Tue Sep 1 11:11:21 UTC 2009

Am Dienstag, den 01.09.2009, 12:48 +0200 schrieb Jakov Sosic:
> On Tue, 01 Sep 2009 12:29:36 +0200
> "Marc - A. Dahlhaus [ Administration | Westermann GmbH ]" <mad at wol.de>
> wrote:
> 
> > It isn't misbehaving at all here.
> > 
> > The job of RHCS in this case is to save your data against failure.
> > 
> > If fenced can't fence a node successfully, RHCS will wait in stalled
> > mode (because it doesn't get a successful response from the
> > fence-agent) until someone who knows what he is doing comes around to
> > fix up the problem. If it wouldn't do it that way a separated node
> > could eat up your data. It is the job of fenced to stop all
> > activities until fencing is in a working shape again.
> > 
> > This behaviour is perfectly fine IMO...
> 
> Isn't that the mission of quorum? For example - if you have qourum you
> will run services, if you don't have quorum you won't. If there is a
> qdisk and single of three nodes is missing, it can't have quorum - so
> it can't run services?
> 
> OK I understand that this is the safer way... But that's why I was
> asking in the first place for a command to flag node as missing
> completely, so that I can avoid all reconfigurations. Reconfiguration
> while a node missing will trigger odd behavior when node comes back -
> node will be fenced constantly because it has wrong config version.
> 
> 
> > - You use system dependent fencing like "HP iLO" wich will be missing
> >   if your system is missing and no independent fencing like an
> >   APC PowerSwitch...
> 
> Yes but that are the only devices I have available for fencing. So that
> is the limitation of hardware, on which I don't have any influence in
> this case. I already know that fence devices are my only SPOF
> currently... But I can't help myself.
> 
> 
> >   Think about a power purge which kills booth of your PSU on a system,
> >   a system dependent management device would be missing from your
> >   network in this case leading to exactly the problem you're faced
> > with.
> 
> I will take a look if APC UPS-es have something like killpower for
> certain ports, if not I will set up false manual fencing to get around
> this problem. Thank you.

Its actually the "APC Switched Rack PDUs" that you should look after.
You can get an 8 port device for a small budget...
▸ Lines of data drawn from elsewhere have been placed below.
-- ==== Sys2Proof/Tests/Slice0.lean ====
section
/-! SUPPORT. The model's own tests. Expected results are the examples of the instruction rules and the tables of
95_test_vectors.md; each test runs words the spec writes out, so it tests their decoding too. After them: the checks
of WellFormed with a term each refuses, and a witness for the hypotheses of every obligation that has some. -/

namespace Sys2Proof.Tests

open Sys2Proof Sys2Proof.Machine

/-! ## Helpers -/

/-- The setting of 95_test_vectors.md section 2: SR = 0 and the instruction at 0x80010000. -/
def base : State :=
  { State.reset.writeCp0 12#5 0#32 with
    currentPc := 0x80010000#32, nextInstructionPc := 0x80010004#32, nextPc := 0x80010008#32 }

/-- Registers set. -/
def regs (l : List (RegIdx × Word)) (s : State) : State := l.foldl (fun s p => s.writeReg p.1 p.2) s

/-- r1 and r2 set in the base state. -/
def two (a b : Word) : State := regs [(1#5, a), (2#5, b)] base

/-- The state after the word is executed. -/
def run (w : Word) (s : State) : Option State :=
  match execute { s with currentInstruction := w } with
  | .next t => some t
  | _ => none

/-- What `f` reads after the word is executed. -/
def after {α : Type} (f : State → α) (w : Word) (s : State) : Option α := (run w s).map f

/-- The setting of section 2.6: r1 = 0x80001000, two words in RAM, r2 = 0xAABBCCDD. -/
def mem : State :=
  { two 0x80001000#32 0xAABBCCDD#32 with
    mem := (Memory.writeBytes [] 4 0x1000 0x44332211#32).writeBytes 4 0x1004 0x88776655#32 }

/-- The first of those words. -/
def word (s : State) : Word := composeBytes s.mem.read 4 0x1000

/-- SR replaced. -/
def withSr (sr : Word) (s : State) : State := s.writeCp0 12#5 sr

/-- Cause, EPC, SR and the next fetch. -/
def entry (s : State) : Word × Word × Word × Word := (s.cause, s.epc, s.sr, s.nextPc)

/-! ## ALU (40_alu.md, 95_test_vectors.md sections 1.3, 2.1 to 2.3) -/

theorem test_add : after (·.x 3#5) 0x00221820#32 (two 5#32 7#32) = some 12#32 ∧ after (·.x 3#5) 0x00221820#32 (two 0xFFFFFFFF#32 1#32) = some 0#32 := by decide
theorem test_add_overflow :
    after (fun t => (t.x 3#5, entry t)) 0x00221820#32 (two 0x7FFFFFFF#32 1#32)
      = some (0#32, 0x30#32, 0x80010000#32, 0#32, 0x80000080#32) := by decide
theorem test_addu : after (·.x 3#5) 0x00221821#32 (two 0x7FFFFFFF#32 1#32) = some 0x80000000#32 ∧ after (·.x 1#5) 0x00210821#32 (two 0x40000000#32 0#32) = some 0x80000000#32 := by decide
theorem test_sub : after (·.x 3#5) 0x00221822#32 (two 0xFFFFFFFF#32 0x7FFFFFFF#32) = some 0x80000000#32 := by decide
theorem test_sub_overflow :
    after (fun t => (t.x 3#5, t.cause)) 0x00221822#32 (two 0x80000000#32 1#32) = some (0#32, 0x30#32)
      ∧ after (·.cause) 0x00221822#32 (two 0#32 0x80000000#32) = some 0x30#32 := by decide
theorem test_subu : after (·.x 3#5) 0x00221823#32 (two 0#32 1#32) = some 0xFFFFFFFF#32 ∧ after (·.x 3#5) 0x00221823#32 (two 0x80000000#32 1#32) = some 0x7FFFFFFF#32 := by decide
theorem test_and : after (·.x 3#5) 0x00221824#32 (two 0xF0F0F0F0#32 0xFF00FF00#32) = some 0xF000F000#32 := by decide
theorem test_or : after (·.x 3#5) 0x00221825#32 (two 0xF0F0F0F0#32 0xFF00FF00#32) = some 0xFFF0FFF0#32 := by decide
theorem test_xor : after (·.x 3#5) 0x00221826#32 (two 0xF0F0F0F0#32 0xFF00FF00#32) = some 0x0FF00FF0#32 := by decide
theorem test_nor : after (·.x 3#5) 0x00221827#32 (two 0xF0F0F0F0#32 0xFF00FF00#32) = some 0x000F000F#32 := by decide
theorem test_slt : after (·.x 3#5) 0x0022182A#32 (two 0x80000000#32 1#32) = some 1#32 ∧ after (·.x 3#5) 0x0021182A#32 (two 5#32 0#32) = some 0#32 := by decide
theorem test_sltu : after (·.x 3#5) 0x0022182B#32 (two 0x80000000#32 1#32) = some 0#32 ∧ after (·.x 3#5) 0x0022182B#32 (two 0#32 1#32) = some 1#32 := by decide
theorem test_sll : after (·.x 2#5) 0x00011100#32 (two 0x80000001#32 0#32) = some 0x10#32 ∧ after (·.x 2#5) 0x00011000#32 (two 0x12345678#32 0#32) = some 0x12345678#32 := by decide
theorem test_srl : after (·.x 2#5) 0x00011102#32 (two 0x80000000#32 0#32) = some 0x08000000#32 := by decide
theorem test_sra : after (·.x 2#5) 0x00011103#32 (two 0x80000000#32 0#32) = some 0xF8000000#32 ∧ after (·.x 2#5) 0x000117C3#32 (two 0x80000000#32 0#32) = some 0xFFFFFFFF#32 := by decide
theorem test_sllv : after (·.x 3#5) 0x00411804#32 (two 1#32 0xFFFFFFE0#32) = some 1#32 := by decide
theorem test_srlv : after (·.x 3#5) 0x00411806#32 (two 0x80000000#32 33#32) = some 0x40000000#32 := by decide
theorem test_srav : after (·.x 3#5) 0x00411807#32 (two 0x80000000#32 31#32) = some 0xFFFFFFFF#32 := by decide
theorem test_addi : after (·.x 1#5) 0x2021FFF6#32 (two 10#32 0#32) = some 0#32 := by decide
theorem test_addi_overflow :
    after (fun t => (t.x 2#5, t.cause)) 0x20227FFF#32 (two 0x7FFFFFFF#32 9#32) = some (9#32, 0x30#32) := by decide
theorem test_addiu : after (·.x 2#5) 0x2422FFFF#32 (two 0#32 0#32) = some 0xFFFFFFFF#32 ∧ after (·.x 2#5) 0x2422FFFF#32 (two 0x80000000#32 0#32) = some 0x7FFFFFFF#32 := by decide
theorem test_slti : after (·.x 2#5) 0x2822FFFF#32 (two 0x80000000#32 0#32) = some 1#32 ∧ after (·.x 2#5) 0x2822FFFF#32 (two 0xFFFFFFFF#32 0#32) = some 0#32 := by decide
theorem test_sltiu : after (·.x 2#5) 0x2C22FFFF#32 (two 0xFFFFFFFE#32 0#32) = some 1#32 ∧ after (·.x 2#5) 0x2C22FFFF#32 (two 0xFFFFFFFF#32 0#32) = some 0#32 := by decide
theorem test_andi : after (·.x 2#5) 0x3022FFFF#32 (two 0x12345678#32 0#32) = some 0x00005678#32 := by decide
theorem test_ori : after (·.x 2#5) 0x34228000#32 (two 0#32 0#32) = some 0x00008000#32 := by decide
theorem test_xori : after (·.x 2#5) 0x3822FFFF#32 (two 0xFFFFFFFF#32 0#32) = some 0xFFFF0000#32 := by decide
theorem test_lui : after (·.x 1#5) 0x3C01FFFF#32 (two 7#32 0#32) = some 0xFFFF0000#32 := by decide
/-- A write to register 0 is discarded, and ADD into it still traps (R262, section 2.1). -/
theorem test_add_r0_traps : after (·.cause) 0x00220020#32 (two 0x7FFFFFFF#32 1#32) = some 0x30#32
    ∧ after (fun t => (t.x 0#5, t.s3)) 0x00220020#32 (two 1#32 1#32)
      = some (0#32, (two 1#32 1#32).s3) := by decide

/-! ## Multiply and divide (41_muldiv.md, sections 1.4 and 2.4) -/

theorem test_mult : after (fun t => (t.hi, t.lo)) 0x00220018#32 (two 0x80000000#32 0x7FFFFFFF#32) = some (0xC0000000#32, 0x80000000#32) ∧ after (fun t => (t.hi, t.lo)) 0x00220018#32 (two 0xFFFFFFFF#32 2#32) = some (0xFFFFFFFF#32, 0xFFFFFFFE#32) := by decide
theorem test_multu : after (fun t => (t.hi, t.lo)) 0x00220019#32 (two 0xFFFFFFFF#32 0xFFFFFFFF#32) = some (0xFFFFFFFE#32, 1#32) ∧ after (fun t => (t.hi, t.lo)) 0x00220019#32 (two 0xFFFFFFFF#32 2#32) = some (1#32, 0xFFFFFFFE#32) := by decide
theorem test_div : after (fun t => (t.hi, t.lo)) 0x0022001A#32 (two 0xFFFFFFF9#32 2#32) = some (0xFFFFFFFF#32, 0xFFFFFFFD#32) ∧ after (fun t => (t.hi, t.lo)) 0x0022001A#32 (two 7#32 0xFFFFFFFE#32) = some (1#32, 0xFFFFFFFD#32) := by decide
theorem test_div_corners : after (fun t => (t.hi, t.lo)) 0x0022001A#32 (two 5#32 0#32) = some (5#32, 0xFFFFFFFF#32) ∧ after (fun t => (t.hi, t.lo)) 0x0022001A#32 (two 0xFFFFFFFB#32 0#32) = some (0xFFFFFFFB#32, 1#32) ∧ after (fun t => (t.hi, t.lo)) 0x0022001A#32 (two 0x80000000#32 0xFFFFFFFF#32) = some (0#32, 0x80000000#32) := by decide
theorem test_divu : after (fun t => (t.hi, t.lo)) 0x0022001B#32 (two 0x80000000#32 0xFFFFFFFF#32) = some (0x80000000#32, 0#32) ∧ after (fun t => (t.hi, t.lo)) 0x0022001B#32 (two 7#32 0#32) = some (7#32, 0xFFFFFFFF#32) := by decide
theorem test_mfhi : after (·.x 3#5) 0x00001810#32 (base.writeHiLo 7#32 9#32) = some 7#32 := by decide
theorem test_mflo : after (·.x 3#5) 0x00001812#32 (base.writeHiLo 7#32 9#32) = some 9#32 := by decide
theorem test_mthi : after (fun t => (t.hi, t.lo)) 0x00200011#32 ((two 5#32 0#32).writeHiLo 7#32 9#32)
    = some (5#32, 9#32) := by decide
theorem test_mtlo : after (fun t => (t.hi, t.lo)) 0x00200013#32 ((two 5#32 0#32).writeHiLo 7#32 9#32)
    = some (7#32, 5#32) := by decide

/-! ## Jumps and branches (42_branch.md, section 2.5) -/

/-- The next fetch, the mark of the delay slot, and r31. -/
def jump (t : State) : Word × Bool × Word := (t.nextPc, t.branchTaken, t.x 31#5)

theorem test_j : after jump 0x08004040#32 base = some (0x80010100#32, true, 0#32)
    ∧ after jump 0x08000100#32 { base with nextPc := 0x90000000#32 } = some (0x90000400#32, true, 0#32) := by decide
theorem test_jal : after jump 0x0C004040#32 base = some (0x80010100#32, true, 0x80010008#32) := by decide
theorem test_jr : after jump 0x00200008#32 (two 0x80010002#32 0#32) = some (0x80010002#32, true, 0#32) := by decide
theorem test_jalr : after (fun t => (t.nextPc, t.x 3#5)) 0x00601809#32 (regs [(3#5, 0x80020000#32)] base)
    = some (0x80020000#32, 0x80010008#32) := by decide
theorem test_beq : after jump 0x10228000#32 (two 4#32 4#32) = some (0x7FFF0004#32, true, 0#32)
    ∧ after jump 0x10220003#32 (two 4#32 5#32) = some (0x80010008#32, false, 0#32) := by decide
theorem test_bne : after jump 0x1420FFFF#32 (two 4#32 0#32) = some (0x80010000#32, true, 0#32) := by decide
theorem test_blez : after jump 0x18200002#32 (two 0#32 0#32) = some (0x8001000C#32, true, 0#32) ∧ after jump 0x18200002#32 (two 0x80000000#32 0#32) = some (0x8001000C#32, true, 0#32) ∧ after jump 0x18200002#32 (two 1#32 0#32) = some (0x80010008#32, false, 0#32) := by decide
theorem test_bgtz : after jump 0x1C200002#32 (two 1#32 0#32) = some (0x8001000C#32, true, 0#32) ∧ after jump 0x1C200002#32 (two 0#32 0#32) = some (0x80010008#32, false, 0#32) ∧ after jump 0x1C200002#32 (two 0xFFFFFFFF#32 0#32) = some (0x80010008#32, false, 0#32) := by decide
theorem test_bltz : after jump 0x04200002#32 (two 0xFFFFFFFF#32 0#32) = some (0x8001000C#32, true, 0#32) ∧ after jump 0x04200002#32 (two 0#32 0#32) = some (0x80010008#32, false, 0#32) := by decide
theorem test_bgez : after jump 0x04210002#32 (two 0#32 0#32) = some (0x8001000C#32, true, 0#32) ∧ after jump 0x04210002#32 (two 0x80000000#32 0#32) = some (0x80010008#32, false, 0#32) := by decide
theorem test_bltzal : after jump 0x04300002#32 (two 1#32 0#32) = some (0x80010008#32, false, 0x80010008#32)
    ∧ after jump 0x07F00002#32 (regs [(31#5, 0xFFFFFFFF#32)] base) = some (0x8001000C#32, true, 0x80010008#32) := by
  decide
theorem test_bgezal : after jump 0x04110002#32 base = some (0x8001000C#32, true, 0x80010008#32) := by decide

/-! ## Loads and stores (43_loadstore.md, section 2.6) -/

/-- The value a load put into stage S1 of r2, and the old value ordinary reads still see. -/
def loaded (t : State) : Word × Word := (t.xf 2#5, t.x 2#5)

theorem test_lb : after loaded 0x80220007#32 mem = some (0xFFFFFF88#32, 0xAABBCCDD#32) := by decide
theorem test_lbu : after loaded 0x90220007#32 mem = some (0x88#32, 0xAABBCCDD#32) := by decide
theorem test_lh : after loaded 0x84220006#32 mem = some (0xFFFF8877#32, 0xAABBCCDD#32) := by decide
theorem test_lhu : after loaded 0x94220006#32 mem = some (0x8877#32, 0xAABBCCDD#32) := by decide
theorem test_lw : after loaded 0x8C220004#32 mem = some (0x88776655#32, 0xAABBCCDD#32) := by decide
theorem test_lh_misaligned : after (fun t => (t.cause, t.badVAddr, loaded t)) 0x84220001#32 mem
    = some (0x10#32, 0x80001001#32, 0xAABBCCDD#32, 0xAABBCCDD#32) := by decide
theorem test_lw_unmapped : after (·.cause) 0x8C220000#32 (two 0x80800000#32 0#32) = some 0x1C#32
    ∧ after (·.cause) 0x8C220000#32 (two 0xFFFE0200#32 0#32) = some 0x1C#32 := by decide
/-- r1 = `a`, all four byte offsets: the words are the k = 1 word of section 2.6 with its offset field changed. -/
theorem test_lwl : after loaded 0x88220000#32 mem = some (0x11BBCCDD#32, 0xAABBCCDD#32)
    ∧ after loaded 0x88220001#32 mem = some (0x2211CCDD#32, 0xAABBCCDD#32)
    ∧ after loaded 0x88220002#32 mem = some (0x332211DD#32, 0xAABBCCDD#32)
    ∧ after loaded 0x88220003#32 mem = some (0x44332211#32, 0xAABBCCDD#32) := by decide
theorem test_lwr : after loaded 0x98220000#32 mem = some (0x44332211#32, 0xAABBCCDD#32)
    ∧ after loaded 0x98220001#32 mem = some (0xAA443322#32, 0xAABBCCDD#32)
    ∧ after loaded 0x98220002#32 mem = some (0xAABB4433#32, 0xAABBCCDD#32)
    ∧ after loaded 0x98220003#32 mem = some (0xAABBCC44#32, 0xAABBCCDD#32) := by decide
theorem test_sb : after word 0xA0220001#32 (regs [(2#5, 0x12345678#32)] mem) = some 0x44337811#32 := by decide
theorem test_sh : after word 0xA4220002#32 (regs [(2#5, 0x12345678#32)] mem) = some 0x56782211#32 := by decide
theorem test_sh_misaligned : after (fun t => (t.cause, t.badVAddr, word t)) 0xA4220001#32 mem
    = some (0x14#32, 0x80001001#32, 0x44332211#32) := by decide
theorem test_sw : after word 0xAC220000#32 (regs [(2#5, 0x12345678#32)] mem) = some 0x12345678#32 := by decide
/-- A store to BIOS is ignored, and one under isolation is suppressed. -/
theorem test_sw_ignored : after (fun t => (t.cause, t.mem)) 0xAC220000#32 (regs [(1#5, 0xBFC00000#32)] mem)
      = some (0#32, mem.mem)
    ∧ after (fun t => (t.cause, t.mem)) 0xAC220000#32 (withSr 0x10000#32 mem) = some (0#32, mem.mem) := by decide
theorem test_swl : after word 0xA8220000#32 mem = some 0x443322AA#32
    ∧ after word 0xA8220001#32 mem = some 0x4433AABB#32 ∧ after word 0xA8220002#32 mem = some 0x44AABBCC#32
    ∧ after word 0xA8220003#32 mem = some 0xAABBCCDD#32 := by decide
theorem test_swr : after word 0xB8220000#32 mem = some 0xAABBCCDD#32
    ∧ after word 0xB8220001#32 mem = some 0xBBCCDD11#32 ∧ after word 0xB8220002#32 mem = some 0xCCDD2211#32
    ∧ after word 0xB8220003#32 mem = some 0xDD332211#32 := by decide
> > Your mistake is that you started fenced in normal mode in which it
> > will fence all nodes that it can't reach to get around a possible
> > split-brain scenario. You need to start fenced in "clean start"
> > without fencing mode (read the fenced manpage as it is documented
> > there) because you know everything is right.
> 
> Adding clean_start again presumes reconfiguring just like removing a
> node and declaring cluster a two_node, and I wanted to avoid
> reconfigurations...

It's just a matter of starting fenced with "fenced -c" on your two
nodes. No cluster.conf fiddling needed at all...

Search for "start_daemon fenced" in /etc/init.d/cman and add " -c"
behind it. You should remove that after your third node gets back.

> Thank you very much.

You're welcome.

Marc